→ **Exercise objective**
In the records below, find the line with "with_reducible refine Frame.step ?_ (State.pirOffline_frame" and the line with "join t) := by"; return exactly those lines and every line between them.

Stored data entries
------------------------------------------------

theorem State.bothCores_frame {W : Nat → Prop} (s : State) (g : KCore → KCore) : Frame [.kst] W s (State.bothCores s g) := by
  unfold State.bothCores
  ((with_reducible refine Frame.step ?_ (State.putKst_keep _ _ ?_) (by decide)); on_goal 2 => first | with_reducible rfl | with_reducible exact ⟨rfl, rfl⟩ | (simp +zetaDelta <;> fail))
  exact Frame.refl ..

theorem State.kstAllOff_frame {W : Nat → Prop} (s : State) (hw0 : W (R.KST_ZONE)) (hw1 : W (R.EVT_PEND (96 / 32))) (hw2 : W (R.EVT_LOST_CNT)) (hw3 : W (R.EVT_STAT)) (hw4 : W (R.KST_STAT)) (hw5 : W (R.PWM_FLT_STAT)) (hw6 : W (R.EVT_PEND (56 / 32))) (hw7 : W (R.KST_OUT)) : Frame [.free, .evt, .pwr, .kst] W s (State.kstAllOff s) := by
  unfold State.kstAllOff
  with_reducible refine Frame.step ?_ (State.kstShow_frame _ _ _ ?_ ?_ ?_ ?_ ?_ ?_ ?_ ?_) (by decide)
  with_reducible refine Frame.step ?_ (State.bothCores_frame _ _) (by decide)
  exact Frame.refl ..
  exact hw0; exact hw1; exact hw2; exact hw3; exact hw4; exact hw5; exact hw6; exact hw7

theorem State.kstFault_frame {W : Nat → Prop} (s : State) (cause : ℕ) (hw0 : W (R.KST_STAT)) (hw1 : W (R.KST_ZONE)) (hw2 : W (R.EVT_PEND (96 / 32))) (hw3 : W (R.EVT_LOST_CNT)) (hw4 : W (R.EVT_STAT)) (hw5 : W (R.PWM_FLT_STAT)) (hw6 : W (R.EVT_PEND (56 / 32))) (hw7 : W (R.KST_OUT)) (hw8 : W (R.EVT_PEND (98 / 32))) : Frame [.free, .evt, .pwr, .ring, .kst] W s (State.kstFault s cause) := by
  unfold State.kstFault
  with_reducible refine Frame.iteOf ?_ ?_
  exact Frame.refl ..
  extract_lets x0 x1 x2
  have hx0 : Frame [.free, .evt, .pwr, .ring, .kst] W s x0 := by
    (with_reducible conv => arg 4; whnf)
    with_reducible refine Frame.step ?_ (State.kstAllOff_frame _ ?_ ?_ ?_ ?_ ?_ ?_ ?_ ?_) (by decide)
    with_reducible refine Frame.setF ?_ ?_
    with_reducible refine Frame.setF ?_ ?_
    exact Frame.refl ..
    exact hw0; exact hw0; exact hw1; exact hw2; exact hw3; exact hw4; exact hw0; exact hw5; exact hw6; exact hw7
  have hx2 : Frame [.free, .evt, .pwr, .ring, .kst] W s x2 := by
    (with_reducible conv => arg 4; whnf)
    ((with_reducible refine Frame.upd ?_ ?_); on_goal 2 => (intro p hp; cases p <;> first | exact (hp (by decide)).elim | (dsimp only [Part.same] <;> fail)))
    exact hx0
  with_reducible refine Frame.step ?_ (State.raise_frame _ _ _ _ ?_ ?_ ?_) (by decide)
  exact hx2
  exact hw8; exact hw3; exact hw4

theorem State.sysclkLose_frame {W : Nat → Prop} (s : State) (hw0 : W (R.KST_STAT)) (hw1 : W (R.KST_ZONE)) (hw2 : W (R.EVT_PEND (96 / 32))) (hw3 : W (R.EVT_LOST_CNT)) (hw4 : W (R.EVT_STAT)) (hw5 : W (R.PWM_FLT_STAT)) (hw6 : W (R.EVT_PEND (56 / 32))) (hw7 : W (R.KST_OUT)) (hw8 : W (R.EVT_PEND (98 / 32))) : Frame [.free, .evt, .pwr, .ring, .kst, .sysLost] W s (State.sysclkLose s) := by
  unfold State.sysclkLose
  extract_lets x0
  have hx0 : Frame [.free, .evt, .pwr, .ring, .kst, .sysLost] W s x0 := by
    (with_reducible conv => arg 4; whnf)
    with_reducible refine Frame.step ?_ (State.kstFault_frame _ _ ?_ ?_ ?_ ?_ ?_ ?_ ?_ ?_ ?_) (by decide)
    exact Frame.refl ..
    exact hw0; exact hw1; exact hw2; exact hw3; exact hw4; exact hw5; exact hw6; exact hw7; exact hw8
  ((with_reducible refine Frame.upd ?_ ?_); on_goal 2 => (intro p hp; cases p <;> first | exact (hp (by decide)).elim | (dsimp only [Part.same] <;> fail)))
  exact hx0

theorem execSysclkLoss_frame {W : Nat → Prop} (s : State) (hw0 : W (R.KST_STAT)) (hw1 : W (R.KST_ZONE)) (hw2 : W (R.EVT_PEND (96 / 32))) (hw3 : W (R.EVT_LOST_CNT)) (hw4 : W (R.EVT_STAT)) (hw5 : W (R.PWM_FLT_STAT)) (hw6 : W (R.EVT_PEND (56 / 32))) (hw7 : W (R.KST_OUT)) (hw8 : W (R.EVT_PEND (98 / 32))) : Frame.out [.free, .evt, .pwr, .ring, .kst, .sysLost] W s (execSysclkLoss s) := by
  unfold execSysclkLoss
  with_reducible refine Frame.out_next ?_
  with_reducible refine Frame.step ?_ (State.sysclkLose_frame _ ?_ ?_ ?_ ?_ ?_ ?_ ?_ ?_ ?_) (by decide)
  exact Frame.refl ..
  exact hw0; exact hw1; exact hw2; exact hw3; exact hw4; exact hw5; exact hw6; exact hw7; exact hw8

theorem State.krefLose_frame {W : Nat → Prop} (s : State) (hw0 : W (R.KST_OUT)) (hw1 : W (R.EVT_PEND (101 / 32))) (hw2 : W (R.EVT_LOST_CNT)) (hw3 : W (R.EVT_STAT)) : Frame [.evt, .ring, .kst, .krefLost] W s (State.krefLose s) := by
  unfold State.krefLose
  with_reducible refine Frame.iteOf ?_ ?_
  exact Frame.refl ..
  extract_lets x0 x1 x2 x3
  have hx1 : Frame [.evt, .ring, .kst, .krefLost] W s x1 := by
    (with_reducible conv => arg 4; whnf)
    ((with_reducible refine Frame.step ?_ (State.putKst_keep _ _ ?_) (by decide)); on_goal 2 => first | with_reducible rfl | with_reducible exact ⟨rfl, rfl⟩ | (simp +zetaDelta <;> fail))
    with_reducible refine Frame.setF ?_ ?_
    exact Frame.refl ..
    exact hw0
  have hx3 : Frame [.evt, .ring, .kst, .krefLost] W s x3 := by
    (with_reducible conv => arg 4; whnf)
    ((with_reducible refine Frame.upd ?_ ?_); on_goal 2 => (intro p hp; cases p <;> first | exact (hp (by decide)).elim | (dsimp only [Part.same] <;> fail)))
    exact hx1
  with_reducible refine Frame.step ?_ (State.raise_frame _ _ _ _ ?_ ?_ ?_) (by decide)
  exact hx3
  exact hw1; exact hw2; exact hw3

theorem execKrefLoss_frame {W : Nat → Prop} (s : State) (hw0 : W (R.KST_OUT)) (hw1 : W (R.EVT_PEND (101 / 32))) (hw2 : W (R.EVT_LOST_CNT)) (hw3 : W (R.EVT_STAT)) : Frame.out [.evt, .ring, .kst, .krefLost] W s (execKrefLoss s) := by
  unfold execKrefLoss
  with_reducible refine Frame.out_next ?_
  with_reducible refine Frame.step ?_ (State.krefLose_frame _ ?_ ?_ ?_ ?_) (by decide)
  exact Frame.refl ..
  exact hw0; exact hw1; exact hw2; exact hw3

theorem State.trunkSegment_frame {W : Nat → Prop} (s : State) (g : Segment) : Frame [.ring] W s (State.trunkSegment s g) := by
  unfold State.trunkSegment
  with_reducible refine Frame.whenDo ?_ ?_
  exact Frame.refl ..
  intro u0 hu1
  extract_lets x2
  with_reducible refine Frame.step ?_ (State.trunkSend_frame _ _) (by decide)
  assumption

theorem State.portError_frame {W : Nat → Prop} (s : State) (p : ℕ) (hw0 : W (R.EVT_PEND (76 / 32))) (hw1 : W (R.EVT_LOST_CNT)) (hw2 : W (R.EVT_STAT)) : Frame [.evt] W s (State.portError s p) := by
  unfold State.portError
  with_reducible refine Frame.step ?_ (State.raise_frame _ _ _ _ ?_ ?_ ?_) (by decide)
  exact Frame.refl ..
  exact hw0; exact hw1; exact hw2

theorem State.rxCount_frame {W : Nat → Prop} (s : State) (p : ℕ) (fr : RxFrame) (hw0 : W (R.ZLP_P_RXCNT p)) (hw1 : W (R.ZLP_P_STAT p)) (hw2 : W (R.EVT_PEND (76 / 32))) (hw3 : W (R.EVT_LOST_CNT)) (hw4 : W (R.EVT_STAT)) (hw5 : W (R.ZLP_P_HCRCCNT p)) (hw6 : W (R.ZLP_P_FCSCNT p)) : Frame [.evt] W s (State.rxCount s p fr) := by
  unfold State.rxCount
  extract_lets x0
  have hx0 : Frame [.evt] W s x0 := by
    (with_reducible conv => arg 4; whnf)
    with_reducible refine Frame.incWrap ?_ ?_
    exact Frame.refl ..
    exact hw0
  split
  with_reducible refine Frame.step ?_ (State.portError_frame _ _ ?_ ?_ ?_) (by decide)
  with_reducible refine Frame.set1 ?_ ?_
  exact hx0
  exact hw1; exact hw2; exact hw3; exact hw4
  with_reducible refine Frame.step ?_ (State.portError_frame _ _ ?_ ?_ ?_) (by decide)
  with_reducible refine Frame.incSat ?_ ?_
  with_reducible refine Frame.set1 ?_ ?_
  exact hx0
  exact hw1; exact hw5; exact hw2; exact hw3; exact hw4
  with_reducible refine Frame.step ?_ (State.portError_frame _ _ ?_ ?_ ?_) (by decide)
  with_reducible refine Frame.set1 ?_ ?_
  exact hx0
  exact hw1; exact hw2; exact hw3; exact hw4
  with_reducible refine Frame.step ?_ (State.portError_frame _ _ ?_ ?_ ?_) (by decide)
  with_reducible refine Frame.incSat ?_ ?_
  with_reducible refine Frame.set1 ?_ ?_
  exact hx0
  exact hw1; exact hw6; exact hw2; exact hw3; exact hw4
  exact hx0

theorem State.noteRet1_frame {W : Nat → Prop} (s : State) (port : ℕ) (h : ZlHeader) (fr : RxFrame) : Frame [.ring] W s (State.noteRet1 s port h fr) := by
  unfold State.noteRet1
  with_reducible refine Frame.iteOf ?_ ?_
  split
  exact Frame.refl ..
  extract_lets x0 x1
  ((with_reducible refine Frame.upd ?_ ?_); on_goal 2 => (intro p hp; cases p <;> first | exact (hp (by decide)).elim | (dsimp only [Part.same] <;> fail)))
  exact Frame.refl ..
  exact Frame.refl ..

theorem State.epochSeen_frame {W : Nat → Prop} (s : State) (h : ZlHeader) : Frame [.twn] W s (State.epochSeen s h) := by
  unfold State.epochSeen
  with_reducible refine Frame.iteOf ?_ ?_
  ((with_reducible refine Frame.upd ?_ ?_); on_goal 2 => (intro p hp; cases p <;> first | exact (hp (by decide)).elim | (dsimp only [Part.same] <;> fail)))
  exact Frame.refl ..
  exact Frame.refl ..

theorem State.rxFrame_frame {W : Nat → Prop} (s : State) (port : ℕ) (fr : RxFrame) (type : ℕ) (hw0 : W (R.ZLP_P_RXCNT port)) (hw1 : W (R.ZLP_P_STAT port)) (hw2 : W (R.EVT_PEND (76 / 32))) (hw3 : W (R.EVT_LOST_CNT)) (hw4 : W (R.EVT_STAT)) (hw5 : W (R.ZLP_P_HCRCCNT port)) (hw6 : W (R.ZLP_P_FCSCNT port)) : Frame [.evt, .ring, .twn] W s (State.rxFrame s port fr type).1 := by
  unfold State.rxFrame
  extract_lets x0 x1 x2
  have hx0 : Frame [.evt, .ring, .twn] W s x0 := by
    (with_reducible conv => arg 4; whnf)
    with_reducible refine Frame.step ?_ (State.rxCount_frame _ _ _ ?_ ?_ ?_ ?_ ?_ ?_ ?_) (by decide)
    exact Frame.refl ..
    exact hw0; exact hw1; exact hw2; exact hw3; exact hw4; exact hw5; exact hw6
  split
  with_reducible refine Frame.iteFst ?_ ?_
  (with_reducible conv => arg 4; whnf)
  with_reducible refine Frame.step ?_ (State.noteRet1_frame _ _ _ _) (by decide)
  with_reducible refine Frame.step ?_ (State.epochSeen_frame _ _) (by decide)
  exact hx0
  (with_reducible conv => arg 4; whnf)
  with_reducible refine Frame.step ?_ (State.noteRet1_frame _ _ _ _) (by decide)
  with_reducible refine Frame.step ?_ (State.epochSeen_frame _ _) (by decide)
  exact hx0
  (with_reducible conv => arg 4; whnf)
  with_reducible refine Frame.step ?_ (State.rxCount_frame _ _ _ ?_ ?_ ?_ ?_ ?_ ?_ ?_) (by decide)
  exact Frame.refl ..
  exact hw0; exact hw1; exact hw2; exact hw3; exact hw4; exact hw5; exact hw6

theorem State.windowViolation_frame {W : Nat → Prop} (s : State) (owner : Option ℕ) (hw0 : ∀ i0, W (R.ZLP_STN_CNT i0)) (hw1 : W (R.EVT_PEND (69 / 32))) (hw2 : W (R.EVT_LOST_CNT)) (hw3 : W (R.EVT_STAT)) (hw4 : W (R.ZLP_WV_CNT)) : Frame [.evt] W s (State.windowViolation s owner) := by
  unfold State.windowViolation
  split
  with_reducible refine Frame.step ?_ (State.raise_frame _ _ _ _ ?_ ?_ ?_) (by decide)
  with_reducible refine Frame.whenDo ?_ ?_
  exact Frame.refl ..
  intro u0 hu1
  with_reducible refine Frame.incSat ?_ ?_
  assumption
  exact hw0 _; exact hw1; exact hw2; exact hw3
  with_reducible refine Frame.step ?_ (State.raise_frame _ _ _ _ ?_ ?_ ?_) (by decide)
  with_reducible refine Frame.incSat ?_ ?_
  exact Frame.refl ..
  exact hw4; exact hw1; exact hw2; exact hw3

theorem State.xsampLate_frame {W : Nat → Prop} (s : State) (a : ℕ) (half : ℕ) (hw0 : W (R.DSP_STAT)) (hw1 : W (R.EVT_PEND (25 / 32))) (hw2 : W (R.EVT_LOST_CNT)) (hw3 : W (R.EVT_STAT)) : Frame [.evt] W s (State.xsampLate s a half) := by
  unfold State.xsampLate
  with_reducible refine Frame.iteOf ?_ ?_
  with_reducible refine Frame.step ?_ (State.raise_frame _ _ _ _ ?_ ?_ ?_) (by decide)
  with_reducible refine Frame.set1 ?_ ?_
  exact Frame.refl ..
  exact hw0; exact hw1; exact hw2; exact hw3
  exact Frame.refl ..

------------------------------------------------

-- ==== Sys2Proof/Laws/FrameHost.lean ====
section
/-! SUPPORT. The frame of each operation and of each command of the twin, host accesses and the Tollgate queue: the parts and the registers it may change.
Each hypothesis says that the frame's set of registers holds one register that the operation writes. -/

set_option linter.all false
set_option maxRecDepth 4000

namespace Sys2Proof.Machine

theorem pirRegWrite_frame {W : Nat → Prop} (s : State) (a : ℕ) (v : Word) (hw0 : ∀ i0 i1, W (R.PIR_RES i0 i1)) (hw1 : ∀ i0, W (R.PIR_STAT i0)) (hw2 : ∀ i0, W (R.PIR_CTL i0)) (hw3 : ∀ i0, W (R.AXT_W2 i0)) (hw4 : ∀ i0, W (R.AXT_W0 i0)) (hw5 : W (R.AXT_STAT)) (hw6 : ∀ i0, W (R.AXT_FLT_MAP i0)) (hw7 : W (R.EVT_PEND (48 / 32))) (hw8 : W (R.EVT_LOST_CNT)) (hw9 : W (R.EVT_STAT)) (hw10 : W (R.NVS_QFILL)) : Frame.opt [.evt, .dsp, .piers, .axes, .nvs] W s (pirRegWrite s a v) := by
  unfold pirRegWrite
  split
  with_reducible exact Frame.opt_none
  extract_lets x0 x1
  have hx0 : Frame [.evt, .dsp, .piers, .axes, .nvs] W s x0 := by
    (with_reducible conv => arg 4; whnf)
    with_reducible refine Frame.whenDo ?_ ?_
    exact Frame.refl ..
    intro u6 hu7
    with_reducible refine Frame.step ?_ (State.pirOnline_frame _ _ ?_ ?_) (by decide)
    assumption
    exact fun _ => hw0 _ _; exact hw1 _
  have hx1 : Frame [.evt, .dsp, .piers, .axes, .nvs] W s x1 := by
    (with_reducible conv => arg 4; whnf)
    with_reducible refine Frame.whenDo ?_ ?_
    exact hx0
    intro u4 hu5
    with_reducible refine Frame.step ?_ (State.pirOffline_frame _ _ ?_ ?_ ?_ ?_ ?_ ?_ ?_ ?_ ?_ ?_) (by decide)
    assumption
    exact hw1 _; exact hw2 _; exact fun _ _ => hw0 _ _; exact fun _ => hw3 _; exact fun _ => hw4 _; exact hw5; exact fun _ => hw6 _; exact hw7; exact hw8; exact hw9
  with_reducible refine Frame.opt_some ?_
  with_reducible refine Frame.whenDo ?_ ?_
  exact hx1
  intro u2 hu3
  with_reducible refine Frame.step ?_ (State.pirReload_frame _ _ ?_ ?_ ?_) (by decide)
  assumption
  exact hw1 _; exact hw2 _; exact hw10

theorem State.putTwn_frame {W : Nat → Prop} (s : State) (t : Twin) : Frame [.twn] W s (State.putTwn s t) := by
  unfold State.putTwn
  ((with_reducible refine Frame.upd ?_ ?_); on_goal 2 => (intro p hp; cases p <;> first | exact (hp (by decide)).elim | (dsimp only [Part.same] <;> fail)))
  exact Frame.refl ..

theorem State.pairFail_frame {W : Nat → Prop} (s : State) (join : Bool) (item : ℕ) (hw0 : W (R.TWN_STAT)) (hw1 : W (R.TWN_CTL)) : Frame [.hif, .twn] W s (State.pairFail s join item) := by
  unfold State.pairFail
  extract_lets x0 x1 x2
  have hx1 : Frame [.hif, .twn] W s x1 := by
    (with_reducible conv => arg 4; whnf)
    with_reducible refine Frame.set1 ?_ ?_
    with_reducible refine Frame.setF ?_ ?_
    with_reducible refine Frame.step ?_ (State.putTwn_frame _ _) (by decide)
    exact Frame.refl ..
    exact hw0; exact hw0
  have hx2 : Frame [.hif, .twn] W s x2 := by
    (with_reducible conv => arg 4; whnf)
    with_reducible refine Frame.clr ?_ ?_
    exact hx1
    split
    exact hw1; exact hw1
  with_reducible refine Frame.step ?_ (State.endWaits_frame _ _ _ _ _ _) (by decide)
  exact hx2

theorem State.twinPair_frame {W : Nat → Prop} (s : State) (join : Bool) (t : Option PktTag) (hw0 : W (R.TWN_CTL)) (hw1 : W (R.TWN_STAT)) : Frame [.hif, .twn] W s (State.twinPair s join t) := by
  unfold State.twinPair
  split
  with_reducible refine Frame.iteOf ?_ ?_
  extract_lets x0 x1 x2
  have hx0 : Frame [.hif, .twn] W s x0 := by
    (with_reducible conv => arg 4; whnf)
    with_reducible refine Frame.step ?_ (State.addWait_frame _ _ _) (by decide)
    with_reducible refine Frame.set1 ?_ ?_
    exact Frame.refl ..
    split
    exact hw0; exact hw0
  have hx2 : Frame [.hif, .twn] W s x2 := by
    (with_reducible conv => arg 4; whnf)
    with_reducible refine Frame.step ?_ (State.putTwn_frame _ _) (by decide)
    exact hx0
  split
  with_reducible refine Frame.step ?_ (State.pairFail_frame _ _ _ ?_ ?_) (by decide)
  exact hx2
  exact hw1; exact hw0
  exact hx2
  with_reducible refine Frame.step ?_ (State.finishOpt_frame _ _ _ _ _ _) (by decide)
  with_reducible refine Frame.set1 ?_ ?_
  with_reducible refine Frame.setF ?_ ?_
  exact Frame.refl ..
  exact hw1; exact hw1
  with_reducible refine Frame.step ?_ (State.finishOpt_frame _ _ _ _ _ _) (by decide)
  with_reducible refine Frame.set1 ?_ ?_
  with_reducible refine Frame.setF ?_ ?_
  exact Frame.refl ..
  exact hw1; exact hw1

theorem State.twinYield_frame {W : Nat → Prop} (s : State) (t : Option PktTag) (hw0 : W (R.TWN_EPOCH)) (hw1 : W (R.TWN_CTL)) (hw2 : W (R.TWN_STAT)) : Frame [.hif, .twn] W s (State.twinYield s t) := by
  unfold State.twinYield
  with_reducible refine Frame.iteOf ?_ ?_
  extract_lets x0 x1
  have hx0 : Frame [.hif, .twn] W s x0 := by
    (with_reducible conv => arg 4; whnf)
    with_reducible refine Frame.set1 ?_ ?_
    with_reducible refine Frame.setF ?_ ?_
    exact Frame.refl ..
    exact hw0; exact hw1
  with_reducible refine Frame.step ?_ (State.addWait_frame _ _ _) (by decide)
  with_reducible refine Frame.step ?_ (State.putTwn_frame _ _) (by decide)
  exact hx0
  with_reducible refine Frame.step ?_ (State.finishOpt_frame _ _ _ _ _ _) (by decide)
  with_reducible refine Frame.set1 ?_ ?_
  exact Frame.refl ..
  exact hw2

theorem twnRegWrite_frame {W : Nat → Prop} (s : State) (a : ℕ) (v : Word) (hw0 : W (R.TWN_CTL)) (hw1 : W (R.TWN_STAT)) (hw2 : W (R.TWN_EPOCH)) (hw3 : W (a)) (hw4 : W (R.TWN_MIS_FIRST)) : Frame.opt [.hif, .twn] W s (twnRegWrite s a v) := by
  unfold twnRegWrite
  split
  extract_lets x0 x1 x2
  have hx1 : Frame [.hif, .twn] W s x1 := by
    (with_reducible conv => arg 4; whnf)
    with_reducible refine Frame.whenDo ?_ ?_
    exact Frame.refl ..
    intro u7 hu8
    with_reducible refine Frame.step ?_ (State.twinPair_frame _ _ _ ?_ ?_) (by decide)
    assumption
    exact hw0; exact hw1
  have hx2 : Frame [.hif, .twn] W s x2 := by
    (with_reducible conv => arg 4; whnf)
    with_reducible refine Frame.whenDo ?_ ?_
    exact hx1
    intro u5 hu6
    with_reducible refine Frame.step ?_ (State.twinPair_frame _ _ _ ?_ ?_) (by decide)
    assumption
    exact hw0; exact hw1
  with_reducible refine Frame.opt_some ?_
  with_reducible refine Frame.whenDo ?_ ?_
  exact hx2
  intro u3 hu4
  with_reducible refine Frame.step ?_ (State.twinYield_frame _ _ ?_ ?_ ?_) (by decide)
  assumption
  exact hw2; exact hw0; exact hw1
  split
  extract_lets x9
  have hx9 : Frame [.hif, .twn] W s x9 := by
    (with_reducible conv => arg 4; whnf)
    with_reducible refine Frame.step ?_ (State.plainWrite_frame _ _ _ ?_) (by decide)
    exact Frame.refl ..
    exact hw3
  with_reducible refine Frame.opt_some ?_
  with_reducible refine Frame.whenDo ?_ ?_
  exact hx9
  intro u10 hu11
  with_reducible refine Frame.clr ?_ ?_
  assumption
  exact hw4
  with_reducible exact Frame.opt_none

------------------------------------------------

→ **Task response**
    with_reducible refine Frame.step ?_ (State.pirOffline_frame _ _ ?_ ?_ ?_ ?_ ?_ ?_ ?_ ?_ ?_ ?_) (by decide)
    assumption
    exact hw1 _; exact hw2 _; exact fun _ _ => hw0 _ _; exact fun _ => hw3 _; exact fun _ => hw4 _; exact hw5; exact fun _ => hw6 _; exact hw7; exact hw8; exact hw9
  with_reducible refine Frame.opt_some ?_
  with_reducible refine Frame.whenDo ?_ ?_
  exact hx1
  intro u2 hu3
  with_reducible refine Frame.step ?_ (State.pirReload_frame _ _ ?_ ?_ ?_) (by decide)
  assumption
  exact hw1 _; exact hw2 _; exact hw10

theorem State.putTwn_frame {W : Nat → Prop} (s : State) (t : Twin) : Frame [.twn] W s (State.putTwn s t) := by
  unfold State.putTwn
  ((with_reducible refine Frame.upd ?_ ?_); on_goal 2 => (intro p hp; cases p <;> first | exact (hp (by decide)).elim | (dsimp only [Part.same] <;> fail)))
  exact Frame.refl ..

theorem State.pairFail_frame {W : Nat → Prop} (s : State) (join : Bool) (item : ℕ) (hw0 : W (R.TWN_STAT)) (hw1 : W (R.TWN_CTL)) : Frame [.hif, .twn] W s (State.pairFail s join item) := by
  unfold State.pairFail
  extract_lets x0 x1 x2
  have hx1 : Frame [.hif, .twn] W s x1 := by
    (with_reducible conv => arg 4; whnf)
    with_reducible refine Frame.set1 ?_ ?_
    with_reducible refine Frame.setF ?_ ?_
    with_reducible refine Frame.step ?_ (State.putTwn_frame _ _) (by decide)
    exact Frame.refl ..
    exact hw0; exact hw0
  have hx2 : Frame [.hif, .twn] W s x2 := by
    (with_reducible conv => arg 4; whnf)
    with_reducible refine Frame.clr ?_ ?_
    exact hx1
    split
    exact hw1; exact hw1
  with_reducible refine Frame.step ?_ (State.endWaits_frame _ _ _ _ _ _) (by decide)
  exact hx2

theorem State.twinPair_frame {W : Nat → Prop} (s : State) (join : Bool) (t : Option PktTag) (hw0 : W (R.TWN_CTL)) (hw1 : W (R.TWN_STAT)) : Frame [.hif, .twn] W s (State.twinPair s join t) := by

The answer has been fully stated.